Tuesday May 18, 2004

Yes it's true as Toronto Star columnist Antonia Zerbisias points out this week: The chest-thumping, might-is-right chaterati of the blogosphere, the venomous neocon pantheon of online vitriol, toilets of pro-war misinformation, malice and hatred, have fallen silent. What did you expect? A herd of insult-happy web guns whose whole schtick is to mock Maureen Down and Robert Fisk, the warbloggers have stretched their cognitive dissonance so thin it was only a matter of time before they gave up. The obvious can only be denied so long.

Consider some of the atrocious acts and statements pro-war web pundits have been expected to defend over the last year. First you were supposed to cheer as the Jewish-by-proxy war machine laid waste to cities that had existed continously since the birth of civilization. You were supposed to nod in solemn pride as Bush declared the "end of combat", and turn a blind eye to the hard fighting that followed. You were expected to denounce Iraqi resistance fighters as "terrorists" whenever any of their attacks inadvertently failed to kill American war profiteers and struck Iraqi collaberators instead. You were expected to euphemise and defend torture, censorship and random killing of Iraqi civilians, and through all of it, with a straight face, remain standing up on your pathetic little soap box for your audience of five, or ten, and maintain, no insist, that the Iraqi people were still better off now than they were under Saddam. Got to keep things in perspective, right?

And they did it eagerly. For what? A sense of duty? Money? Pure malice? What we're talking about is nothing less than the massive intellectual prostitution of thousands of people all over the world to the cause of the neo-con cabal in Washington. Day by day, driven by some infernal purpose, ever yearning to outdo the lies of yesterday in wickedness and perversity, they have stretched, distorted and invented, mocked and persecuted. Abu Ghraib was only the latest in a row of atrocities to defend and excuse, and apparently a drop too much for many.

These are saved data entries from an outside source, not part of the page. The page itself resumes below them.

/-- The well-formed commands. -/
def Instr.wf : Instr → Bool
  -- the tick, the row and the pool
  | .tickEdge general currents => general.all (fun p => p.1 < 16) && currents.all fun p => p.1 < 8
  | .inputFrameArrival origin stamp _ feeds => isU 16 origin && isU 64 stamp && feeds.all fun p => p.1 < 4096 && isU 64 p.2
  | .inputCutoff => true
  | .stitchStart order => isU 16 order
  | .rowOverrun cores => isU 8 cores
  | .slotValueWrite session slot data => isU 16 session && slot < 4096 && data.length ≤ 8
  -- the dictionary
  | .dictionaryWrite session index subindex offset _ => isU 16 session && isEntry index subindex offset
  | .stageRequest session index subindex offset _ => isU 16 session && isEntry index subindex offset
  | .commitCheckOnly session => isU 16 session
  | .commit session => isU 16 session
  | .commitCancel session => isU 16 session
  | .stagedSetDiscard session => isU 16 session
  | .commitApply => true
  | .stickyClear session index subindex ones recurring => isU 16 session && isEntry index subindex 0 && isU 64 ones && isU 64 recurring
  | .openSession => true
  | .closeSession session => isU 16 session
  | .sessionIdleTimeout session => isU 16 session
  | .cia402Controlword session window value => isU 16 session && window < 2 && isU 16 value
  -- Trellis and the plant network
  | .trellisMeasurement sample _ errorEstimate => sample.wf && isU 32 errorEstimate
  | .holdoverEntry => true
  | .holdoverLimitExpiry => true
  | .trellisSetTime time => isU 64 time
  | .timeStep => true
  | .ppsInEdge _ deviation => isI 64 deviation
  | .ppsOutPulse _ => true
  | .tsFrameSent port identifier => port < 3 && isU 32 identifier
  | .tsQueueEntryRead port => port < 3
  | .plantFrameReceive frame => frame.wf
  | .announceSend => true
  | .announceReceive address serial _ => isU 16 address && isU 32 serial
  | .partnerLost address missed => isU 16 address && isU 8 missed
  | .gateListSwitch port => port < 3
  | .ringPathLost port => port < 3
  | .masterPublish => true
  | .masterSampleReceive _ source sample => isU 16 source && isU 16 sample.master && isU 64 sample.cycle && isU 64 sample.time
  | .snapshotScheduleTime time => isU 64 time
  | .snapshotScheduleFrame time => isU 64 time
  | .snapshotTake => true
  | .snapshotComplete => true
  -- axes and profiles
  | .enable axis => isAxis axis
  | .disable axis => isAxis axis
  | .powerOn axis => isAxis axis
  | .moveAbsolute axis => isAxis axis
  | .moveRelative axis => isAxis axis
  | .velocityMove axis => isAxis axis
  | .stop axis => isAxis axis
  | .resume axis => isAxis axis
  | .quickStop axis => isAxis axis
  | .abandon axis => isAxis axis
  | .home axis => isAxis axis
  | .faultReset axis => isAxis axis
  | .coilsOff axis => isAxis axis
  | .planStart axis => isAxis axis
  | .standstill axis => isAxis axis
  | .brakeEngageDelayExpiry axis => isAxis axis
  | .brakeReleaseDelayExpiry axis => isAxis axis
  | .homingTimeout axis => isAxis axis
  | .bindOffRequest group value => group < 16 && isU 8 value
  | .bindOffRampStart group published => group < 16 && published.all fun p => isU 32 p.1 && isU 32 p.2
  | .bindOffEnd group => group < 16
  | .bindOffJoinLate group startEdge r q => group < 16 && isU 64 startEdge && isU 32 r && isU 32 q
  | .pathStart path => path < 8
  | .pathStop path => path < 8
  | .pathResume path => path < 8
  | .pathAbandon path => path < 8
  -- grafts and spans
  | .graftEngage graft => graft < 128
  | .graftDisengage graft => graft < 128
  | .remoteMasterLost graft => graft < 128
  | .spanStart group => group < 8
  | .spanRelease group => group < 8
  | .spanSettled group => group < 8
  | .spanObserverDiverged group => group < 8
  | .spanTensionOutOfRange group span => group < 8 && span < 16
  | .spanDataStale group => group < 8
  | .spanBankWrite group bank offset _ => group < 8 && bank < 2 && isU 32 offset
  | .spanBankSelect group value => group < 8 && isU 8 value
  -- loops and network axes
  | .followingError axis => isAxis axis
  | .netStatusRecord axis stamp drive flags position velocity torque =>
    isAxis axis && isU 64 stamp && isU 8 drive && isU 8 flags && isI 64 position && isI 32 velocity && isI 32 torque
  | .netAxisLost axis => isAxis axis
  -- feedback, compare, emulation
  | .encoderEdge channel _ lines => channel < 16 && isU 3 lines
  | .comparePulseEnd unit => unit < 8
  | .indexPulse channel _ _ => channel < 16
  | .ssiFrameComplete channel word delay _ _ => channel < 16 && isU 64 word && isU 32 delay
  | .armIndex channel => channel < 16
  | .disarmIndex channel => channel < 16
  | .preset channel => channel < 16
  | .presetApply channel => channel < 16
  | .lineFault channel _ => channel < 16
  | .cmpAppend unit _ => unit < 8
  | .cmpCancelAll unit => unit < 8
  | .emulationStep output => output < 4
  -- current sensing and field control
  | .focComputation axis _ raw _ est => isLocalAxis axis && isPhases raw && isU 32 est.obsAngle && isU 32 est.hfiAngle
  | .modulatorInputLost input _ => input < 64
  | .fastComparatorTrip stage phase _ issued => stage < 16 && phase < 3 && isPhases issued
  | .generalInputLimit input _ issued => input < 16 && isPhases issued
  | .pvsConversionComplete code => isU 16 code
  | .pvsComparatorChange stage phase _ _ _ => stage < 16 && phase < 3
  -- sensorless operation
  | .sixStepCommutation axis _ => isLocalAxis axis
  | .hfiLocked axis => isLocalAxis axis
  | .hfiFailed axis => isLocalAxis axis
  | .dibberPulseEnd axis raw => isLocalAxis axis && isPhases raw
  | .castOnMeasureTimeout axis => isLocalAxis axis
  | .castOnTimeout axis _ => isLocalAxis axis
  | .lockLost axis _ => isLocalAxis axis
  | .ascOrFreewheel axis => isLocalAxis axis
  | .reacquisitionEstimate axis _ phasor _ => isLocalAxis axis && isU 32 phasor
  | .lockRecovery axis => isLocalAxis axis
  | .lockRecoveryFailed axis => isLocalAxis axis
  | .rideThroughReturn axis => isLocalAxis axis
  | .angleTest axis => isLocalAxis axis
  | .returnFromRideThrough axis => isLocalAxis axis
  -- PWM generators
  | .halfPeriodStart stage => stage < 16
  | .tripAssert stage input _ _ issued => stage < 16 && input < 3 && isPhases issued
  | .blankingClose stage input issued => stage < 16 && input < 3 && isPhases issued
  | .gateEnableWithdrawn stage _ issued => stage < 16 && isPhases issued
  | .switchingResume stage => stage < 16
  | .auxChannelEvent stage channel _ => stage < 16 && channel < 2
  -- Midopin
  | .nop at_ => isCore at_.core
  | .add at_ _ rd ra rb => isCore at_.core && isReg rd && isReg ra && isReg rb
  | .sub at_ _ rd ra rb => isCore at_.core && isReg rd && isReg ra && isReg rb
  | .addi at_ _ rd ra imm => isCore at_.core && isReg rd && isReg ra && isI 13 imm
  | .and at_ rd ra rb => isCore at_.core && isReg rd && isReg ra && isReg rb
  | .or at_ rd ra rb => isCore at_.core && isReg rd && isReg ra && isReg rb
  | .xor at_ rd ra rb => isCore at_.core && isReg rd && isReg ra && isReg rb
  | .shl at_ _ rd ra rb => isCore at_.core && isReg rd && isReg ra && isReg rb
  | .shr at_ _ rd ra rb => isCore at_.core && isReg rd && isReg ra && isReg rb
  | .movi at_ rd imm => isCore at_.core && isReg rd && isI 19 imm
  | .clamp at_ rd ra rb => isCore at_.core && isReg rd && isReg ra && isReg rb
  | .min at_ rd ra rb => isCore at_.core && isReg rd && isReg ra && isReg rb
  | .max at_ rd ra rb => isCore at_.core && isReg rd && isReg ra && isReg rb
  -- R317: rd is even, from x2 to x30
  | .maxi at_ rd ra => isCore at_.core && rd % 2 == 0 && 2 ≤ rd && rd ≤ 30 && isReg ra
  | .mini at_ rd ra => isCore at_.core && rd % 2 == 0 && 2 ≤ rd && rd ≤ 30 && isReg ra
  | .mul at_ _ rd ra rb => isCore at_.core && isReg rd && isReg ra && isReg rb
  | .mac at_ _ acc _ ra rb => isCore at_.core && acc < 2 && isReg ra && isReg rb
  | .cmac at_ _ _ ra rb => isCore at_.core && isReg ra && isReg rb
  | .accr at_ _ acc shift rd => isCore at_.core && acc < 2 && shift < 64 && isReg rd
  | .accz at_ acc _ ra => isCore at_.core && acc < 2 && isReg ra
  | .ftap at_ _ acc _ rc ra rb => isCore at_.core && acc < 2 && isReg rc && isReg ra && isReg rb
  | .div at_ _ rd ra rb => isCore at_.core && isReg rd && isReg ra && isReg rb
  | .divComplete core => isCore core
  | .sqrt at_ rd ra => isCore at_.core && isReg rd && isReg ra
  | .sqrtComplete core => isCore core
  | .ld at_ rd ra imm _ => isCore at_.core && isReg rd && isReg ra && isI 13 imm
  | .st at_ rd ra imm => isCore at_.core && isReg rd && isReg ra && isI 13 imm
  | .ldi at_ rd ra imm _ => isCore at_.core && isReg rd && isReg ra && isI 13 imm
  | .sti at_ rd ra imm => isCore at_.core && isReg rd && isReg ra && isI 13 imm
  | .beq at_ ra rb offset => isCore at_.core && isReg ra && isReg rb && isI 13 offset
  | .bne at_ ra rb offset => isCore at_.core && isReg ra && isReg rb && isI 13 offset
  | .blt at_ ra rb offset => isCore at_.core && isReg ra && isReg rb && isI 13 offset
  | .bge at_ ra rb offset => isCore at_.core && isReg ra && isReg rb && isI 13 offset
  | .j at_ offset => isCore at_.core && isI 19 offset
  | .rep at_ _ ra body count => isCore at_.core && isReg ra && isU 8 body && isU 16 count
  | .ret at_ => isCore at_.core
  | .coreInterruptTaken core kind _ _ => isCore core && kind < 3
  | .debugHalt core => isCore core
  | .loopCoreMemoryError core _ address => isCore core && isU 32 address
  | .memoryRestored core => isCore core
  | .sentryEvent core vector => isCore core && vector < 8
  -- acquisition and marks
  | .arm => true
  | .disarm => true
  | .forceTrigger => true
  | .armingEdge => true
  | .triggerFire _ => true
  | .fireRecordSend => true
  | .triggerRecord r => r.wf
  | .settleWindowClose => true
  | .acqSampleStored group channel _ _ => group < 8 && channel < 64
  | .writeBackDrain bytes => isU 32 bytes
  | .streamBlockWrite => true
  | .markEdge input _ _ _ => input < 16
  -- Jorzer and the host interface
  | .headDetection => true
  | .enumerate position serials => isPosition position && serials.all fun x => isU 32 x
  | .map serials resets _ => serials.length ≤ 64 && resets.all fun x => isU 32 x
  | .acceptMap => true
  | .linkLoss port _ groups => port < 2 && groups.all fun g => g < 16
  | .linkUp port => port < 2
  | .jorzerFrameReceive port _ frame => port < 2 && frame.wf
  | .exchangeFrame origin edge _ => isPosition origin && isU 64 edge
  | .creditAndAcknowledge port acked credits _ => port < 2 && isU 64 acked && credits.length ≤ 9
  | .delayMeasurement port _ _ _ _ => port < 2
  | .sync stamp fraction _ _ _ => isU 64 stamp && isU 16 fraction
  | .reconcile port epoch consumed received => port < 2 && isU 32 epoch && consumed.length ≤ 9 && received.length ≤ 9
  | .mailboxDoorbell value entry _ => isU 32 value && entry.length ≤ 64
  | .submissionTailDoorbell queue value => isU 8 queue && isU 32 value
  | .completionHeadDoorbell queue value => isU 8 queue && isU 32 value
  | .submissionFetch entry _ => entry.length ≤ 64
  | .hostRead path source tag => path < 4 && isU 16 source && isU 16 tag
  | .hostWrite path source tag => path < 4 && isU 16 source && isU 16 tag
  | .hostStage path source tag => path < 4 && isU 16 source && isU 16 tag
  | .hostNoOp path source tag => path < 4 && isU 16 source && isU 16 tag
  | .completionIrqTimeout queue => isU 8 queue
  | .hostLinkLost => true
  | .hostReconcile heads => heads.all fun p => isU 8 p.1
  | .tagTimeout tag => isU 16 tag
  -- CAN FD
  | .canModeChange controller => controller < 2
  | .rateDetectionDwell controller => controller < 2
  | .rateDetectionTimeout controller => controller < 2
  | .canBufRequest controller buffer => controller < 2 && buffer < 64
  | .canBufCancel controller buffer _ => controller < 2 && buffer < 64
  | .canBufRelease controller buffer => controller < 2 && buffer < 64
  | .canFrameTransmitted controller _ _ _ => controller < 2
  | .canFrameReceived controller _ _ _ id flags data => controller < 2 && isU 29 id && isU 8 flags && data.length ≤ 64
  | .canError controller _ _ _ _ => controller < 2
  | .canRecover controller => controller < 2
  | .busOffRecovery controller => controller < 2
  | .ttSlotFire controller slot => controller < 2 && slot < 64
  | .ttWindowExpiry controller slot _ => controller < 2 && slot < 64
  -- field I/O
  | .fieldInputChange input _ => input < 16
  | .wireBreak low => low.input < 16
  | .fieldOutputOverload held => held.output < 8
  | .fieldOutputOverTemperature output _ => output < 8
  | .openWire output _ => output < 8
  | .fieldSupplyInvalid _ => true
  | .fieldOutputShed output => output < 8
  | .fieldSupplyValid _ inputs => inputs.length ≤ 16
  | .fieldOutputAutoRestore output => output < 8
  | .dieLinkLost => true
  | .dieLinkRestored inputs => inputs.length ≤ 16
  -- safety functions
  | .safetyCycle inputs code _ _ _ _ => isU 8 inputs && isU 8 code
  | .discrepancyLatch pair => pair < 4
  | .ss1TimerExpiry group => group < 4
  | .requestFrame => true
  | .requestPathLost => true
  | .safetyAcknowledge => true
  | .safetyUnlock session value => isU 16 session && isU 32 value
  | .safetyUnlockExpiry session => isU 16 session
  | .sealRead code => isU 8 code
  | .offPulse output _ => output < 8
  | .selfTestComplete _ => true
  -- faults and thermal management
  | .blockReset source => isU 16 source
  | .chipReset => true
  | .faultForce kind _ value => 1 ≤ kind && kind ≤ 0x33 && isU 64 value
  | .faultReactionWrite kind value => 1 ≤ kind && kind ≤ 0x33 && isU 8 value
  | .clearFatalRecord => true
  | .eraseLog => true
  | .faultLogCopy => true
  | .temperatureMeasurement readings => readings.length ≤ 16
  | .throttleUp => true
  | .throttleDown => true
  | .thermalEscalation => true
  | .thermalHoldRelease => true
  -- supplies, clocks, resets and device states
  | .supplyFault supply _ => supply < 4
  | .clockFault => true
  | .powerGood voltages => voltages.length ≤ 4
  | .nrstQualified => true
  | .nrstRelease => true
  | .nrstFailedClosed => true
  | .nrstIgnoreEnd => true
  | .resetRelease _ bad => isU 2 bad
  | .startupComplete bootMs => isU 32 bootMs
  | .supervisorWatchdog core => core < 2
  | .deviceReady => true
  | .deviceRun => true
  | .deviceHalt => true
  | .deviceSafe => true
  | .deviceReset => true
  -- non-volatile store and update
  | .updateBegin => true
  | .updateActivate _ => true
  | .updateConfirm => true
  | .updateRevert => true
  | .updateAbort => true
  | .updateData offset _ => isU 32 offset
  | .bankErased => true
  | .flashOperationComplete _ => true
  | .save => true
  | .clear => true
  | .journalReclaim sector => isU 16 sector
  | .measuredMaximumReset key => isU 24 key
  -- rows that the table lists last
  | .canArbitrationLost controller _ => controller < 2
  | .creditFrameTimeout port => port < 2
  | .nerrMinPulseExpiry => true
  | .dibberGapExpiry axis => isLocalAxis axis
  | .frerResetTimeExpiry stream => isU 20 stream
  | .fieldInputValidAgain input _ => input < 16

Witty most of these warbloggers aren't, as Zerbisias catchingly puts it, but the damage they have done to the cause of peace and intercultural understanding is immeasurable. Consider the power they have over Google, the number one search engine in the world. Not many people know this, but Google actually ranks the pages it scans through not based on the content itself, but on how many people link to it, and how they describe that content. It is for instance perfectly possible for hundreds of websites to gang up and link to the website of, say, well-known Bush skeptic Michael Moore, with the text "miserable failure", like this: miserable failure. Then, whenever anyone searches for miserable failure on Google, Michael Moore comes out near top! But where would you find hundreds of website owners dishonest and angry enough to exploit Google and smear a political opponent in such a way? Why, in the pro-war blogosphere, of course. Such cases of "Google bombing" abound, and complaints to the owners of Google (Americans, of course) have been curtly dismissed.

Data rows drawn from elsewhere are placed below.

/-- A lost lock of a sensorless Holding axis with recovery enabled acts once; without a cause nothing happens. With E above the
ASC level the stage shorts, else it freewheels; without a loss nothing happens. A first estimate in ASC is kept with the
angle of the shorted winding taken off; one during a hold only gives E. A successful recovery restores the lock, closes the
loop and counts; one that failed takes the failure's course. A ride-through whose feedback returned long enough ends, and
the source changes at the next edge. The angle test runs in Standby in Run, and answers 0x0701 outside Run and 0x0703
outside Standby. A commanded return from ride-through answers 0x0702 while feedback is lost, ends a ride-through in mode 2
and is 0 without effect otherwise. (R274, R275, R276, R278, R279, R280, R282, R283) -/
def Obligations.LockLossAndRecovery : Prop :=
  (∀ (a time : Nat) (s : State), a < 16 → s.get (Obj.FbSource a) = 3 → s.lockCause a time = true → (s.axis a).closed = true →
    s.get (Obj.AxisState a) = axHolding → (s.sl a).lost = false → (s.sl a).riding = false →
    s.get (Obj.LockRecoveryEnable a) = 1 →
    exec (.lockLost a time) s = .next (s.loseLock a time)) ∧
  (∀ (a time : Nat) (s : State), s.lockCause a time = false → exec (.lockLost a time) s = .next s) ∧
  (∀ (a : Nat) (s : State), a < 16 → (s.sl a).lost = true → s.ascLevel a < (s.sl a).lastE →
    ∃ t, exec (.ascOrFreewheel a) s = .next t ∧ (t.sl a).asc = true ∧ t.get (Obj.SlEstimator a) = 5) ∧
  (∀ (a : Nat) (s : State), a < 16 → (s.sl a).lost = true → (s.sl a).lastE ≤ s.ascLevel a →
    s.inUse (Obj.CastOnBemfThreshold a) ≤ (s.sl a).lastE →
    exec (.ascOrFreewheel a) s = .next ((((s.put (Obj.BemfEstimate a) (s.sl a).lastE).setSl a { s.sl a with asc := false }).wantLegs
      a 0).put (Obj.SlEstimator a) 4)) ∧
  (∀ (a : Nat) (s : State), (s.sl a).lost = false → exec (.ascOrFreewheel a) s = .next s) ∧
  (∀ (a time phasor : Nat) (speed : Int) (s : State), (s.sl a).hold = false → (s.sl a).asc = true → (s.sl a).estimate = none →
    exec (.reacquisitionEstimate a time phasor speed) s = .next (s.setSl a { s.sl a with
      estimate := some (time, (((phasor : Int) - s.shortAngle a speed) % 4294967296).toNat, speed) })) ∧
  (∀ (a time phasor : Nat) (speed : Int) (s : State), (s.sl a).hold = true →
    exec (.reacquisitionEstimate a time phasor speed) s = .next
      ((s.setSl a { s.sl a with lastE := s.bemf a speed }).put (Obj.BemfEstimate a) (s.bemf a speed))) ∧
  (∀ (a : Nat) (s : State), a < 16 → (s.sl a).lost = true → (s.sl a).reacq = true →
    ∃ t, exec (.lockRecovery a) s = .next t ∧ (t.sl a).lost = false ∧ (t.sl a).reacq = false ∧ (t.sl a).locked = true ∧
      (t.axis a).closed = true ∧ (t.axis a).closing = true ∧
      t.get (Obj.LockRecoveries a) = wrapU 32 (s.get (Obj.LockRecoveries a) + 1)) ∧
  (∀ (a : Nat) (s : State), (s.sl a).lost = true → (s.sl a).reacq = false →
    exec (.lockRecoveryFailed a) s = .next (s.recoveryFail a)) ∧
  (∀ (a : Nat) (s : State), (s.sl a).riding = true → s.inUse (Obj.RideThroughReturn a) = 1 →
    s.natInUse (Obj.RideThroughReturnTicks a) < (s.sl a).absent →
    ∃ t, exec (.rideThroughReturn a) s = .next t ∧ (t.sl a).riding = false ∧ (t.axis a).sourceDue = true) ∧
  (∀ (a : Nat) (s : State), s.get Obj.DeviceState ≠ devRun → exec (.angleTest a) s = .next (s.reply 0x0701)) ∧
  (∀ (a : Nat) (s : State), s.get Obj.DeviceState = devRun → s.get (Obj.AxisState a) ≠ axStandby →
    exec (.angleTest a) s = .next (s.reply 0x0703)) ∧
  (∀ (a : Nat) (s : State), a < 16 → s.get Obj.DeviceState = devRun → s.get (Obj.AxisState a) = axStandby →
    ∃ t, exec (.angleTest a) s = .next t ∧ t.resp = { status := 0 } ∧ (t.sl a).test = true ∧
      t.get (Obj.AxisState a) = axStandby) ∧
  (∀ (a : Nat) (s : State), s.faultActive fkFeedbackLost a = true →
    exec (.returnFromRideThrough a) s = .next (s.reply 0x0702)) ∧
  (∀ (a : Nat) (s : State), s.faultActive fkFeedbackLost a = false → (s.sl a).riding = true →
    s.get (Obj.RideThroughReturn a) = 2 → exec (.returnFromRideThrough a) s = .next ((s.rideEnd a).done)) ∧
  (∀ (a : Nat) (s : State), s.faultActive fkFeedbackLost a = false →
    ((s.sl a).riding = false ∨ s.get (Obj.RideThroughReturn a) ≠ 2) → exec (.returnFromRideThrough a) s = .next s.done)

Or consider the number of blogosphere smear campaigns political dissenters have become targets off. Robert Fisk and Noam Chomsky are the best known victims of online vitriol, but the warbloggers have also made a sport out of digging up even minor pundits in small-town newspapers, qualified only by their refusal to prostitute their integrity to the mad world conquest fantasies of the White House neo-cons, and subject them to merciless ridicule. This is known as "fact-checking your ass", which gives you an indication of the intellectual level we're talking about. Above-mentioned Antonia Zerbisias is a good example. Not only has she been called a "fat and stupid" "dumb leftist" and a "Jew hater", some bloggers have even lamely accused her of factual errors, against which she has valiantly but futilely defended herself. Against an army of fourteen-year-old Arab haters whose idea of rational discourse is to look up "sources" that back up their "claims" that a respected Israel and Bush critic is "wrong", what response is a responsible newspaper pundit left with but "why don't you get jobs, or get lives?" You can't argue with a mob, and you shouldn't ever try.

I'm glad to hear that the warbloggers are having second thoughts about their Bush worship, and are taking time off to contemplate their wickedness. I haven't had time to fully research the drop in warblog activity Zerbisias mentions, but a quick scan reveals that Glenn "Instapundit" Reynolds, the self-styled Grand Central Station of the blogosphere, who formerly posted about a gazillion entries a day, has at the moment been quiet for more than 12 hours [*]. That's half a day. And my evil twin brother has only written one entry in the last week. Just "fatigue", and "not having much to write about", or has their little cardboard fantasy worlds finally collapsed? Enjoy the real world, my "friends". And we will expect a public apology.

(Update: [*] A reader replies that I should have compensated for different time zones here. Apparently Norway is "ahead" of the US, so Glenn hasn't actually been quiet for a full 12 hours, which he finds "inconceivable". Well, there are different opinions about that, and I suppose we'll just have to agree to disagree. I do find it conspicous, though, that this reader dishonestly ignores my overall argument, and focuses on a lone "factual error". If he's not a warblogger already, he certainly has the perversity for it.)